AESNI requires the CPU to support this and not all of them do. Some of the enterprise intel CPUs do, but not all. I think it would be risky to rely on AESNI in the cpu support.
Today we are seeing network transfer rates in the 90-100MB/s (single unicast). Even with RC4 encryption, that encryption rate seems to be faster than 1GbE ethernet.
On the socat/netcat front that is only mentioned because we have a previous example of using udpsend. So socat/netcat is a simple throw / catch application like udpsend is. I see that the FOS Engine needs more of a push / pull application like NFS or even scp.
-
@george1421 OK, while taking my shower this AM it hit me…
First a <sidebar> Veeam B&R is a backup software.

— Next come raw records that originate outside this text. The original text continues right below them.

-- ==== Sys2Proof/Machine/State.lean ====
section
/-! DEFINITION. The state of the EM1280 as plain data, one structure per block of the device, with the value of every
field at reset, and the reasons a step can stop. Docstrings name the rule of spec/ that gives a field. -/

namespace Sys2Proof.Machine

/-- Sparse byte memory: addresses strictly rising, no byte equal to the default of its memory. -/
abbrev Memory := List Host.Cell

/-- The EM1280 has no fault of its own kind: what a command finds wrong is a next state. No meaning raises one. -/
inductive Fault where
  deriving DecidableEq, Repr

/-- Why a command has no meaning. -/
inductive Refusal where
  /-- Raised by the dispatch for a command not modelled yet; safe, it only stops. -/
  | notModelled (mnemonic : String)
  deriving DecidableEq, Repr

/-- Rail states of Table 5.4, in the order of their codes in Table 5.6. -/
inductive RailState where
  | off | primed | softStart | regulating | slewing | softStop | discharge | faultLatched | reenablePending | apprenticeHold
  deriving DecidableEq, Repr

/-- Phase states of Table 7.2, in the order of their codes. -/
inductive PhaseState where
  | unused | active | decidedShed | draining | tristated | parked | deepParked | waking | blind | retryWait | retired
  deriving DecidableEq, Repr

/-- Cell states of Table 8.10, in the order of their codes. -/
inductive CellState where
  | absent | discovered | configured | running | silent | quarantined
  deriving DecidableEq, Repr

/-- What a management pair does (R339, R18). -/
inductive PairRun where
  | stopped | running | restarting | heldReset
  deriving DecidableEq, Repr

/-- Kinds of fault of Table 10.6; the last three are external and enter only as lasting faults (R310). -/
inductive FaultKind where
  | sense | loopEngine | pairMiscompare | clock | phase | cellSense | cellFrame | link | converter | comparator | memory
  | slowOc | outputOv | inputFault | apprentice
  deriving DecidableEq, Repr

/-- An internal fault outstanding (R310): its kind and place, whether it is lasting, and the tick of its record. -/
structure FaultEntry where
  kind : FaultKind
  idx : Nat
  lasting : Bool
  stamp : Nat
  deriving DecidableEq, Repr

/-- Discovery on the lane of a phase after a PHASE_RESTORE (R212, R236, R240): none or over; owed after a takeover; waiting for
the RESET_CELLs; the pattern driven since a frame time; ENUMERATE waiting since a frame time; rounds of replies still to
take; the configuration of the cells found. `second`: the repeat of step 4 of R238. -/
inductive Discovery where
  | idle | owed | resets
  | pattern (since : Nat) (second : Bool)
  | enumerate (since : Nat) (second : Bool)
  | replies (rounds : Nat) (second : Bool)
  | config
  deriving DecidableEq, Repr

/-- What a link does in the discovery of P5 (R236, R238): a frame sent, or the discovery pattern on one of its lanes. -/
inductive LinkAct where
  | frame (f : DownFrame)
  | pattern (lane : Nat)
  deriving DecidableEq, Repr

/-- A reassembly of fragments in progress (R403): the common CODE, TAG and epoch, the fragments and the payload so far, the tick of the
latest fragment and the flags of the first header. -/
structure Fragments where
  code : BitVec 8
  tag : BitVec 8
  epoch : BitVec 8
  count : Nat
  payload : List Word
  stamp : Nat
  orphan : Bool
  stale : Bool
  deriving DecidableEq, Repr

/-- An ATTEST whose signature is being made (R466): its channel, the message, the measurement and NEWEST at its take. -/
structure Signing where
  ch : Nat
  message : Message
  snapshot : List Byte
  newest : Word
  deriving DecidableEq, Repr

/-- What a console command waits for (R475, R484 to R486): the LOOPBACK of cells of a link, and the results so far; the three
parts of the READ_ID reply of a cell; the arbitration of a pair; the test of a comparator; the reply with a TAG on a channel; or the PINGs of `mbx loop`,
`total` of them on channel `ch`, with the TAG of the one in flight, the replies that passed, the longest round trip in µs and the tick
of the post. -/
inductive ConWait where
  | loopback (link : Nat) (left : List Nat) (results : List (Nat × Bool))
  | cellId (c : Nat) (parts : List (Option (BitVec 24)))
  | adc (pair : Nat)
  | cmp (m : Nat)
  | reply (ch tag : Nat)
  | loop (ch total tag passed longest stamp : Nat)
  deriving DecidableEq, Repr


/-- Clocks of Table 1.3, the TIME counter and standby. -/
structure Clock where
  /-- LOOP cycles of 1.25 ns since the model began; the model's own clock, advanced by step on an empty queue (R11). DESIGN CHOICE: the model's own field, log 3. -/
  tick : Nat
  /-- TIME, 48 bits, microseconds since time 0, saturating (R372). -/
  time : Nat
  /-- REFCLK is present (R15). DESIGN CHOICE at reset, log 1. -/
  refclk : Bool
  /-- the CORE clock runs (false in power-on reset, before P1 ends the settling) (R349). DESIGN CHOICE at reset, log 1. -/
  corePresent : Bool
  /-- a LOOP clock runs (R14). DESIGN CHOICE at reset, log 1. -/
  loopPresent : Bool
  /-- LOOP runs from PLL_BACKUP (R12). -/
  onBackup : Bool
  /-- REFCLK has been present and PLL_LOOP locked for 10 ms while LOOP runs from PLL_BACKUP (R15). -/
  pllReady : Bool
  /-- the APP clock runs (R11). DESIGN CHOICE at reset, log 1. -/
  appPresent : Bool
  /-- tick at which CORE was declared missing (P1 of CLOCK_LOSS) (R367). DESIGN CHOICE at reset, log 1. -/
  coreLossAt : Nat
  /-- router source 186 CLOCK_LOSS (R366). -/
  clockLossSource : Bool
  /-- link causes 2 and 3 and R232 are suspended after a LOOP loss (R247). -/
  suspendLinks : Bool
  /-- full rounds still to pass before that suspension ends (R247). -/
  suspendRounds : Nat
  /-- the EM1280 is in standby, its CORE clock stopped (R425). -/
  standby : Bool
  /-- interpolator recalibrations done (R494). -/
  interpCal : Nat
  deriving DecidableEq, Repr

/-- Clock at reset. -/
def Clock.reset : Clock :=
  { tick := 0, time := 0, refclk := true, corePresent := false,
    loopPresent := false, onBackup := false, pllReady := false, appPresent := true,
    coreLossAt := 0, clockLossSource := false, suspendLinks := false, suspendRounds := 0,
    standby := false, interpCal := 0 }

/-- Ball levels the model keeps (Table 2.5). -/
structure Pins where
  /-- VDD_CORE, VDDA, VDD_IO, VDD_LVDS, VDD_AON above their monitor thresholds (R52). DESIGN CHOICE at reset, log 1. -/
  supplies : List Bool
  /-- level of PORST_N (pull-up, Table 2.5) (R52). -/
  porstN : Bool
  /-- EN0 to EN15 judged on (R35). -/
  enOn : BitVec 16
  /-- value last driven on each HOST GPIO ball (R450). -/
  mfpDrive : BitVec 32
  /-- 1: the ball is driven (reset: high impedance) (R48). -/
  mfpDriven : BitVec 32
  /-- lane and FD drivers may be enabled (driver disabled at power-on reset) (R32). -/
  lanesEnabled : Bool
  /-- FD drivers enabled, from P5 (R32). -/
  fdEnabled : Bool
  /-- P7 has released FAULT_N (R33). -/
  faultReleased : Bool
  /-- SVC_TX is driven, high while no line is sent (high impedance until P2) (R32). -/
  svcTx : Bool
  /-- QCLK runs and QCS_N is driven (QCLK low and QCS_N high impedance until P3) (R32). -/
  qcs : Bool
  /-- FU receivers on and FFLTn_N read, from P5 (R32). -/
  fuOn : Bool
  deriving DecidableEq, Repr

/-- Pins at reset. -/
def Pins.reset : Pins :=
  { supplies := List.replicate 5 false, porstN := true, enOn := 0, mfpDrive := 0,
    mfpDriven := 0, lanesEnabled := false, fdEnabled := false, faultReleased := false,
    svcTx := false, qcs := false, fuOn := false }

/-- Priming state and the priming status word of Table 3.2. -/
structure Boot where
  /-- held in power-on reset (R52). -/
  held : Bool
  /-- STAGE of Table 3.2 (R55). -/
  stage : BitVec 4
  /-- SLOT (R66). -/
  slot : BitVec 2
  /-- A_FAIL (R66). -/
  aFail : Bool
  /-- B_FAIL (R66). -/
  bFail : Bool
  /-- A_SUPERSEDED (R69). -/
  aSuperseded : Bool
  /-- ACT_PENDING (R84). -/
  actPending : Bool
  /-- the Fixative bit (R77). -/
  fixative : Bool
  /-- STRAP_INVALID (R43). -/
  strapInvalid : Bool
  /-- SVC_STRAP (R45). -/
  svcStrap : Bool
  /-- CAUSE (R70). -/
  cause : BitVec 4
  /-- DETAIL (R70). -/
  detail : BitVec 8
  /-- an image that passed P3 is in the shadow (R66). -/
  imageLoaded : Bool
  /-- WDT_HW as read in P1 (R351). -/
  fuseWdtHw : Bool
  /-- cause of the power-on reset: 0 supply monitor, 1 PORST_N (R390). -/
  resetCause : BitVec 4
  /-- rails whose node was above OV_SLOW at P6 (R76). -/
  ovNodes : BitVec 16
  /-- telemetry readings of P6 by rail, 2^-12 V (R317). -/
  ovReads : List Nat
  /-- rails held OFF because too few phases are left (R74). -/
  heldOff : BitVec 16
  /-- the booted image carries a claim or transfer that burns at P7 (R455). -/
  burnClaim : Bool
  /-- the owner-key slot it burns (R455). -/
  claimSlot : BitVec 2
  /-- it is a transfer (R455). -/
  claimTransfer : Bool
  /-- the hash it burns (R455). -/
  claimHash : BitVec 384
  /-- digest of R64 of the running image (R466). -/
  imageDigest : BitVec 384
  /-- PATCH_ID; 0 without a patch (R462). -/
  patchId : BitVec 16
  /-- RM patch memory (R462). -/
  patchRm : List Byte
  /-- HM patch memory (R462). -/
  patchHm : List Byte
  /-- SHA-384 stored when the RM patch was loaded (R462). -/
  patchRmHash : BitVec 384
  /-- SHA-384 stored when the HM patch was loaded (R462). -/
  patchHmHash : BitVec 384
  /-- the flash's JESD216 tables were found (R61). DESIGN CHOICE at reset, log 1. -/
  sfdp : Bool
  /-- how P3 reads the image: the read mode, its rate and its dummy cycles (R61). DESIGN CHOICE at reset, log 1. -/
  access : FlashAccess
  /-- stored SHA-384 digest of the dry part of the shadow (R81). -/
  dryDigest : BitVec 384
  /-- stored CRC-32 of the wet area (R81). -/
  wetCrc : BitVec 32
  /-- IMAGE_VERSION of the running image (R453). -/
  imageVersion : Word
  /-- ROLLBACK of the running image (R453). -/
  rollback : BitVec 7
  /-- next expected offset of an unfinished update (R83). -/
  updOffset : Option Nat
  deriving DecidableEq, Repr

This is a windows based program that backs up to repositories (image storage locations). This repositories can be windows based or linux based. In regards to linux based repositories Veeam B&R uses ssh/scp to copy a perl script (guess) or an application (guess) data mover application (fact) from the Veeam server to the repository just before the backup job runs. That data mover application opens a network port in the range for 2500-5000 and waits for a backup proxy to connect to it. </sidebar>
Now consider, that the FOS engine connects back to the fog server over SSH and then launches netcat/socat on a predefined port with the redefined file path to transfer, then from the FOS engine side starts up it’s netcat/socat application and reaches out to the FOG server on the predefined port. The FOS engine would defined the push / pull relationship between the FOG server and the FOS engine.

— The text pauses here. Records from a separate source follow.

-- ==== Sys2Proof/Machine/RailOps.lean ====
section
/-! DEFINITION. Operations on rails and phases that several command families share: mask windows, lanes, phase moves and
re-spacing, targets, starts, stops and latches. -/

namespace Sys2Proof.Machine

/-! ### Mask windows (Table 9.3, R258) -/

/-- Bit of a window in the `win` field. -/
def maskIdx : MaskSrc → Nat
  | .gt => 0 | .add => 1 | .setpt => 2 | .edge => 3
/-- A window's bit. -/
def winBit (i : Nat) : BitVec 5 := BitVec.ofNat 5 (2 ^ i)
/-- MRAIL of a comparator. -/
def State.mrail (s : State) (m : Nat) : Nat := field (s.cmpWord m) 8 4
/-- Open a window of rail `n` on every comparator that enables its source. -/
def State.openWindow (s : State) (n : Nat) (src : MaskSrc) : State :=
  s.mapComps fun m c =>
    if s.mrail m == n && bit (s.cmpWord m) (16 + maskIdx src) then { c with win := c.win ||| winBit (maskIdx src) } else c

/-! ### Lanes -/

/-- The plausibility unit and self-characterisation see that the rail was disturbed (R123, R141). -/
def State.disturb (s : State) (n : Nat) : State :=
  s.updModel n fun m => { m with disturbed := true }
/-- Abort a characterisation run (R143). -/
def State.abortChar (s : State) (n : Nat) : State :=
  s.updModel n fun m => if m.charBusy then { m with charBusy := false, charAborts := m.charAborts + 1, charDue := true } else m
/-- The lane is high now: held high, or in the high interval of its period. -/
def Phase.isHigh (x : Phase) : Bool := x.lane == .high || (x.lane == .pwm && x.fallAt.isSome)
/-- The lanes of rail `n` take the levels of an override, none of them high; where the lane of a switching phase falls, its edge opens
the EDGE windows (Table 9.3). -/
def State.setLanes (s : State) (n : Nat) (g : Phase → LaneCmd) : State :=
  let falls := (s.railPhases n).any fun p => (s.phase p).state.switching && (s.phase p).isHigh
  (s.mapPhases fun p x => if s.phaseRail p == some n then { x with lane := g x } else x).when falls fun s => s.openWindow n .edge
/-- The lane of phase `p` of rail `n` is idled; its falling edge opens the EDGE windows while the phase switches (Table 9.3). -/
def State.idleLane (s : State) (n p : Nat) : State :=
  let x := s.phase p
  (s.updPhase p fun x => { x with lane := .idle }).when (x.state.switching && x.isHigh) fun s => s.openWindow n .edge
/-- The lanes of rail `n` obey the highest override in force (Table 9.8): clock-loss idle, FASTSTOP and TRISTATE idle every
lane, CLAMP takes the lanes of the switching phases, and under it no other phase is driven (R14, R270, R275, R276). -/
def State.obeyOverrides (s : State) (n : Nat) : State :=
  let q := (s.rail n).pol
  if !s.clock.loopPresent || q.fastStop || q.tristate then s.setLanes n fun _ => .idle
  else if q.clamp then s.setLanes n fun x => if x.state.switching && !q.clampIdle then .low else .idle
  else s
/-- Idle every lane of rail `n` (Table 5.4). -/
def State.idleLanes (s : State) (n : Nat) : State := (s.setLanes n fun _ => .idle).disturb n
/-- The level of a lane under DPWM at the point that its period has reached: a period whose high time is 0 is low throughout, and idle
where low-side intervals are replaced (R149, R185). -/
def State.dpwmLane (s : State) (n : Nat) (x : Phase) : LaneCmd :=
  if x.highTime != 0 then .pwm else if (s.rail n).core.lowSideIdle then .idle else .low

/-! ### Spacing (R198, R199) -/

/-- The rail's period in steps of 19.5 ps (1.25 ns / 64). -/
def State.periodSteps (s : State) (n : Nat) : Nat := 51200000 / s.fsw n
/-- Spacing set of a rail, in phase order. -/
def State.spacing (s : State) (n : Nat) : List Nat := s.phasesIn n fun p => p.state.spaced
/-- Target offset of the `i`-th of `k` members, to the nearest 19.5 ps. -/
def State.slotOffset (s : State) (n i k : Nat) : Int := s.onGrid ((i * 51200000 : Nat) : Int) (s.fsw n * k)

/-- Re-space a rail whose spacing set may have changed from `old` (R199): members that stay get four steps to their new
targets, members that join start at them, a phase that leaves keeps its offset, and each join opens the ADD window. Before the
first step of a re-spacing a further change is merged into it: what joined in it starts at the recomputed target too. -/
def State.respace (s : State) (n : Nat) (old : List Nat) : State :=
  let new := s.spacing n
  if new == old then s else
    let merged := !(s.rail n).pol.stepped
    let s := s.mapPhases fun p x =>
      if s.phaseRail p != some n then x
      else match new.findIdx? (· == p) with
      | some i =>
        let t := s.slotOffset n i new.length
        if old.contains p && !(merged && x.fresh) then { x with targetOff := t, stepsLeft := 4, fresh := false }
        else { x with offset := t, targetOff := t, stepsLeft := 0, fresh := true }
      | none => { x with stepsLeft := 0, fresh := false }
    let s := s.updPol n fun q => { q with stepped := false }
    if new.any fun p => !old.contains p then s.openWindow n .add else s

/-- Carry out a change of phase states on rail `n`, with the re-spacing and the effects of a changed phase count
(R123, R143, R199), under the lanes' overrides (R270). -/
def State.movePhases (s : State) (n : Nat) (f : State → State) : State :=
  let t := ((f s).respace n (s.spacing n)).obeyOverrides n
  if (t.phasesIn n fun p => p.state.switching).length != (s.phasesIn n fun p => p.state.switching).length then
    (t.updModel n fun m => { m with countChanged := true }).abortChar n
  else t

/-! ### Phase moves (Table 7.3) -/

/-- ACTIVE, or BLIND when the phase carries SNS_LOST. -/
def Phase.liveState (p : Phase) : PhaseState := if p.snsLost then .blind else .active
/-- A phase enters a switching state at TRIM = 0. -/
def Phase.activate (p : Phase) : Phase := { p with state := p.liveState, trim := 0, drain := 0 }
/-- A wake: its pulse, and its target (R186). -/
def Phase.wake (p : Phase) (toPark : Bool) : Phase :=
  { p with state := .waking, wakePark := toPark, deep := p.state == .deepParked, lane := .wake }
/-- Take a phase for an add or a floor raise (R107). -/
def Phase.take (p : Phase) : Phase :=
  match p.state with
  | .parked | .deepParked => p.wake false
  | .decidedShed | .draining | .tristated => p.activate
  | .waking => { p with wakePark := false }
  | _ => p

I have a test lab already setup to test the impacts of kernel tuning on file transfer rates so I could test the performance relationship between NFSv3, NFSv4, scp and netcat/socat. That would be interesting to know. The test lab has 2 Dell 7010s (pxe target and FOG server) and 2 Dell 7050s (pxe target and FOG server) running on an isolated Cisco sg350 switch. Right now both FOG servers are running centos 8. But I also plan on repeating the tests with a ubuntu 20.04 fog server.
in regards to ssh and the ssh server, there may be risks in associating a specific compression algorithm with FOG imaging. Certain compliance standards may dictate what protocols can be enabled on the ssh port. But if FOG ran a second instance of the ssh server on a random high port, the FOG Project then could fully control what encryption protoocls were enabled.
-
@george1421 said in Feature request for FOG 1.6.x - Replace NFSv3:
Now consider, that the FOS engine connects back to the fog server over SSH and then launches netcat/socat on a predefined port with the redefined file path to transfer, then from the FOS engine side starts up it’s netcat/socat application and reaches out to the FOG server on the predefined port. The FOS engine would defined the push / pull relationship between the FOG server and the FOS engine.
Sounds like a great idea on first sight!
-
on the subject of “not using nfsv3” i have an idea on how to reimplement torrent-casting. clients receiving images wouldn’t need file level access at all (though uploads would still need nfs).
would there be any interest?
-
@Junkhacker We’d need to implement a daemon to coordinate the torrent casting similar to what we have for multicasts, right?
-
@Sebastian-Roth said in Feature request for FOG 1.6.x - Replace NFSv3:
Do we want the network traffic to be encrypted or not? Do we want the client to do authentication?
If it’s not too hard, I’d say make it optional. Things are going to perform faster without encryption and encryption doesn’t make sense in all scenarios. Consider off-line imaging on a disconnected network, or a tech working for a school trying to get thousands of systems imaged in a limited amount of time using an already secure network.
-
@george1421 said in Feature request for FOG 1.6.x - Replace NFSv3:
AESNI requires the CPU to support this and not all of them do. Some of the enterprise intel CPUs do, but not all. I think it would be risky to rely on AESNI in the cpu support.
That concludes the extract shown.